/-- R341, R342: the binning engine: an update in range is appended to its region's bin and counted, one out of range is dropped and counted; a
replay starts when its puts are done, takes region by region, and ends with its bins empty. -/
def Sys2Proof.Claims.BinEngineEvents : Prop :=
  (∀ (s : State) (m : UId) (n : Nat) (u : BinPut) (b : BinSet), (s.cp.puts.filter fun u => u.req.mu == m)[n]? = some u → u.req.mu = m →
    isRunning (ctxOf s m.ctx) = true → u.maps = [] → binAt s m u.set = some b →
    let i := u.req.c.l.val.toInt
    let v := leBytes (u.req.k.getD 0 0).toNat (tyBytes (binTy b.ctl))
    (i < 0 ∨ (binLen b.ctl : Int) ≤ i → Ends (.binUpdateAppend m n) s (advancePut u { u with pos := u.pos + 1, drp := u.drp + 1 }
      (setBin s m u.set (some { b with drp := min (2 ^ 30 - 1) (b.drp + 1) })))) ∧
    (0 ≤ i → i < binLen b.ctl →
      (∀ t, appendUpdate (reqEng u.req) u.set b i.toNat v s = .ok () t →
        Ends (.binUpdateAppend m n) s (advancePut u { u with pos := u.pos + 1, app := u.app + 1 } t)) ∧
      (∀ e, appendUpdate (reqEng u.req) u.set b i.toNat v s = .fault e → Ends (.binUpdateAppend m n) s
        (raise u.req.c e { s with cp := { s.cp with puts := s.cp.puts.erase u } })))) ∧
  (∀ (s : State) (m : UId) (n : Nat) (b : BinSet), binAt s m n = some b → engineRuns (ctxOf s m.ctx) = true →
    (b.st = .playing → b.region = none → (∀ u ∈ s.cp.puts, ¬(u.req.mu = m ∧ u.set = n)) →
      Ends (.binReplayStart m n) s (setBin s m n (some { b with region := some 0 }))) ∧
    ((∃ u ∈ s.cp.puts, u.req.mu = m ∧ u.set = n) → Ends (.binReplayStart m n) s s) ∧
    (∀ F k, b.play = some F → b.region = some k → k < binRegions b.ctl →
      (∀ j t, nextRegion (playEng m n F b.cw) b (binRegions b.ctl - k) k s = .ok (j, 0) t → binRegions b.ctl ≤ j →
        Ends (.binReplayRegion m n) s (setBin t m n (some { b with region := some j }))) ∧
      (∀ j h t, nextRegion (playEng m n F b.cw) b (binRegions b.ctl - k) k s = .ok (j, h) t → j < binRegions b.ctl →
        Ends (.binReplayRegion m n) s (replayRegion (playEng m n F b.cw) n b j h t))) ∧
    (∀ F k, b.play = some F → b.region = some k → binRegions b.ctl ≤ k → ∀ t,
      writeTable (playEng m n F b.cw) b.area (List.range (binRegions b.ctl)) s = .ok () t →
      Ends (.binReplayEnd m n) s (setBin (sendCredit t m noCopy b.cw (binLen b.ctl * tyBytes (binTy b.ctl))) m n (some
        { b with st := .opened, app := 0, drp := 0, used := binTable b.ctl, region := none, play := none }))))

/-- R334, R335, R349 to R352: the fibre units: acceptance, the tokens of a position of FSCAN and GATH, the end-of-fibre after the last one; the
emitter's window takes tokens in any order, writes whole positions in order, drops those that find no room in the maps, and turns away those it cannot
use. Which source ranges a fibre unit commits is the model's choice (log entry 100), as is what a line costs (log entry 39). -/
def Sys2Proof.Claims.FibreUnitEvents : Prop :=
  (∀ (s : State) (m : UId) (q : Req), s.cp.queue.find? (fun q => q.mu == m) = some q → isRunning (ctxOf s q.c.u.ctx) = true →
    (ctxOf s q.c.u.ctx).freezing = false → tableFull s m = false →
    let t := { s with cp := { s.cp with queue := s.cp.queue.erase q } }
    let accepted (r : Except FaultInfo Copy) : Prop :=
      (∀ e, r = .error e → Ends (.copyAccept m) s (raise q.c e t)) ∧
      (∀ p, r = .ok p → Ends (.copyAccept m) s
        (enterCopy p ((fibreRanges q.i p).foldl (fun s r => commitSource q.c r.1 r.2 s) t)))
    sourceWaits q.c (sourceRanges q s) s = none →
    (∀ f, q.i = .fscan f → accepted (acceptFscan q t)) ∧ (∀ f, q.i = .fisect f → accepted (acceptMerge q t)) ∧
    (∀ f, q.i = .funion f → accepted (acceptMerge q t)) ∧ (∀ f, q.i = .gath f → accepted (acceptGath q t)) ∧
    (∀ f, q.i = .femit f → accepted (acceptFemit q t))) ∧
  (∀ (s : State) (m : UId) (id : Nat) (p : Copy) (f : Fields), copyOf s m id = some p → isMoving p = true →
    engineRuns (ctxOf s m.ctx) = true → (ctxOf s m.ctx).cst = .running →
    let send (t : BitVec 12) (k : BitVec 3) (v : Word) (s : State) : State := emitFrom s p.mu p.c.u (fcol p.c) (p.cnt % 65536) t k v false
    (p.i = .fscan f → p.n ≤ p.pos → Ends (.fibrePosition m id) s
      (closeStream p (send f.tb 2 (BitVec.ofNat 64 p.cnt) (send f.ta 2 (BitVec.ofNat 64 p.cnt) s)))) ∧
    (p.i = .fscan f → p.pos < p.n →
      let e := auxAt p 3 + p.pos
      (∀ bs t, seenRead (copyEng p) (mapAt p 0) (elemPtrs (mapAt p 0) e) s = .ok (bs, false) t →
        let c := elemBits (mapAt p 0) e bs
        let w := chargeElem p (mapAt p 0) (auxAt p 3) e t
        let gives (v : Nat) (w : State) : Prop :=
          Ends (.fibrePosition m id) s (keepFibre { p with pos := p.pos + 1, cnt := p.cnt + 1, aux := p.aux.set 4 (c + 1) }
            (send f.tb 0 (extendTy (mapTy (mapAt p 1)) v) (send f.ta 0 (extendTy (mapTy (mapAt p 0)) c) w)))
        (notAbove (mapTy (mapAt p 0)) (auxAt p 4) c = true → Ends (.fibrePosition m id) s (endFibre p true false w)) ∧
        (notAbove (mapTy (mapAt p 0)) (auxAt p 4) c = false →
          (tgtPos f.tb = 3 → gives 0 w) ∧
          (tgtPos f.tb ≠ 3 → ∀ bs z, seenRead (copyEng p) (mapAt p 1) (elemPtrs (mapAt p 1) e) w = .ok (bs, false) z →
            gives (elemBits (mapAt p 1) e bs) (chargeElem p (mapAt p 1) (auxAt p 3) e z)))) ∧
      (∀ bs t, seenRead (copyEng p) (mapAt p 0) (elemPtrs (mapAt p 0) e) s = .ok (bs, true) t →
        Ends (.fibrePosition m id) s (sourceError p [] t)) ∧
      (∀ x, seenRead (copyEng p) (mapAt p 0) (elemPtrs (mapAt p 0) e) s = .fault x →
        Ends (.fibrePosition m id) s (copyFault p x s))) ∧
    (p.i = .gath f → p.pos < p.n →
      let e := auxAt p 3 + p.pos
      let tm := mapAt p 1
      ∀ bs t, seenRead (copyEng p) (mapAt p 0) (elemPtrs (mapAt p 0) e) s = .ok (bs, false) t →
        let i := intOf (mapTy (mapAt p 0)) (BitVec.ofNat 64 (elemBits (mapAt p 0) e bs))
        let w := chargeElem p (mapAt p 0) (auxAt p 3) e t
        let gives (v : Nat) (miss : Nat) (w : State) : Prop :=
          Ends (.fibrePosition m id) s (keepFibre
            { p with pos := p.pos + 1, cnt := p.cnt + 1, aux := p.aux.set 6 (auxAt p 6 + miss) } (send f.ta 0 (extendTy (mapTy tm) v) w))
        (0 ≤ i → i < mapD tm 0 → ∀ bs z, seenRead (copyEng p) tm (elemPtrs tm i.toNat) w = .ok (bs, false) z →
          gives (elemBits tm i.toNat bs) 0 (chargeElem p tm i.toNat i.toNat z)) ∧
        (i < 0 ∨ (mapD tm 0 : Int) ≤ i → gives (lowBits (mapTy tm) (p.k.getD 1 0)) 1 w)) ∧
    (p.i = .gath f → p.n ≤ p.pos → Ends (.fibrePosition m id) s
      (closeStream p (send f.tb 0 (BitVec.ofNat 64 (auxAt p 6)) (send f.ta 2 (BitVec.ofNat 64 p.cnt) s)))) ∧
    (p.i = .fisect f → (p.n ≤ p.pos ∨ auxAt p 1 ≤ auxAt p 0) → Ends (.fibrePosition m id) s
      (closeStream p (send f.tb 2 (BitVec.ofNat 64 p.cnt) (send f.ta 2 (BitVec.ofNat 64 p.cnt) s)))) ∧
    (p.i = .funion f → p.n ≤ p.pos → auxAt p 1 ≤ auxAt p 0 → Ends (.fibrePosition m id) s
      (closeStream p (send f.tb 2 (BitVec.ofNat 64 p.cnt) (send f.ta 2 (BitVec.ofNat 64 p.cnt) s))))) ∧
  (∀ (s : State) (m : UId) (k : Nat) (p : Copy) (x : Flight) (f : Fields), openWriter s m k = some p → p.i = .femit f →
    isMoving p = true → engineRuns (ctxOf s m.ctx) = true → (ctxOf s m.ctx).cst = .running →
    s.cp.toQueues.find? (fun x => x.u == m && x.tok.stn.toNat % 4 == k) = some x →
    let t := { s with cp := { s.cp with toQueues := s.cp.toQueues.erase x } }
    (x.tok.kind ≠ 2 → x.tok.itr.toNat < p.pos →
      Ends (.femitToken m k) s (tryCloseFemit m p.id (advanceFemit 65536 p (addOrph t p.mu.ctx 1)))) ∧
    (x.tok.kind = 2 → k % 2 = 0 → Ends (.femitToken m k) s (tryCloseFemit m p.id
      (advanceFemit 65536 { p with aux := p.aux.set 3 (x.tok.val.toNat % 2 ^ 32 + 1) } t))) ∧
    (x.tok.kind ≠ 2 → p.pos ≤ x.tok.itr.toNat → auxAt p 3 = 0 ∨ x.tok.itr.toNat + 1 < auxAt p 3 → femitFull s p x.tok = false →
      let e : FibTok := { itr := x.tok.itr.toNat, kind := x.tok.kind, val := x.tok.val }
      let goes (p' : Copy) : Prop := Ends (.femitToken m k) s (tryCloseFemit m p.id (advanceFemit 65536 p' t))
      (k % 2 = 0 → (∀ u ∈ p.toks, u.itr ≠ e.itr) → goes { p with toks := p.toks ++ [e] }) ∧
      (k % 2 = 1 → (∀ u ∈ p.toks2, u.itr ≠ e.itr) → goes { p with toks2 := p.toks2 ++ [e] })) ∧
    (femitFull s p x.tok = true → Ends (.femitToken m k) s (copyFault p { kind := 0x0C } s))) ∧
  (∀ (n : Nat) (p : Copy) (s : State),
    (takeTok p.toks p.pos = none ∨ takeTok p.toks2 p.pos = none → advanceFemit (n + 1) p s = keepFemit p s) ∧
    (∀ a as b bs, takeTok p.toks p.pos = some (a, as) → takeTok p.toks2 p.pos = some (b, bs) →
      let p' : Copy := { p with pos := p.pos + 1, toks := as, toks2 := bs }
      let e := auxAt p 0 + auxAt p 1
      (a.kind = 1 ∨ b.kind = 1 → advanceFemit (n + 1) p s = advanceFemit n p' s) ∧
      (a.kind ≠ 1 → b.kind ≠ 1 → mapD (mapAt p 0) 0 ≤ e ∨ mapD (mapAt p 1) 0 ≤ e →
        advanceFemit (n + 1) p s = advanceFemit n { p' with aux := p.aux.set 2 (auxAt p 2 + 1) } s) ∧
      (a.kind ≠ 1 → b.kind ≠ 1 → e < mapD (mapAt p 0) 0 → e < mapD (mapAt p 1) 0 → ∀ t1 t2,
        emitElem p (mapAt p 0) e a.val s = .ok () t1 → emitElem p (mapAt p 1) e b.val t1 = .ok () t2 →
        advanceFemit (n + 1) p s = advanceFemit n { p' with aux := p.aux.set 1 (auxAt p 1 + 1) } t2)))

* Your assignment *
Once you reach the line with "(∀ j t, nextRegion" in the data above, copy it and every line after it exactly, up to and including the line with "(ctxOf s q.c.u.ctx).freezing".

* Result of the task *
      (∀ j t, nextRegion (playEng m n F b.cw) b (binRegions b.ctl - k) k s = .ok (j, 0) t → binRegions b.ctl ≤ j →
        Ends (.binReplayRegion m n) s (setBin t m n (some { b with region := some j }))) ∧
      (∀ j h t, nextRegion (playEng m n F b.cw) b (binRegions b.ctl - k) k s = .ok (j, h) t → j < binRegions b.ctl →
        Ends (.binReplayRegion m n) s (replayRegion (playEng m n F b.cw) n b j h t))) ∧
    (∀ F k, b.play = some F → b.region = some k → binRegions b.ctl ≤ k → ∀ t,
      writeTable (playEng m n F b.cw) b.area (List.range (binRegions b.ctl)) s = .ok () t →
      Ends (.binReplayEnd m n) s (setBin (sendCredit t m noCopy b.cw (binLen b.ctl * tyBytes (binTy b.ctl))) m n (some
        { b with st := .opened, app := 0, drp := 0, used := binTable b.ctl, region := none, play := none }))))

/-- R334, R335, R349 to R352: the fibre units: acceptance, the tokens of a position of FSCAN and GATH, the end-of-fibre after the last one; the
emitter's window takes tokens in any order, writes whole positions in order, drops those that find no room in the maps, and turns away those it cannot
use. Which source ranges a fibre unit commits is the model's choice (log entry 100), as is what a line costs (log entry 39). -/
def Sys2Proof.Claims.FibreUnitEvents : Prop :=
  (∀ (s : State) (m : UId) (q : Req), s.cp.queue.find? (fun q => q.mu == m) = some q → isRunning (ctxOf s q.c.u.ctx) = true →
    (ctxOf s q.c.u.ctx).freezing = false → tableFull s m = false →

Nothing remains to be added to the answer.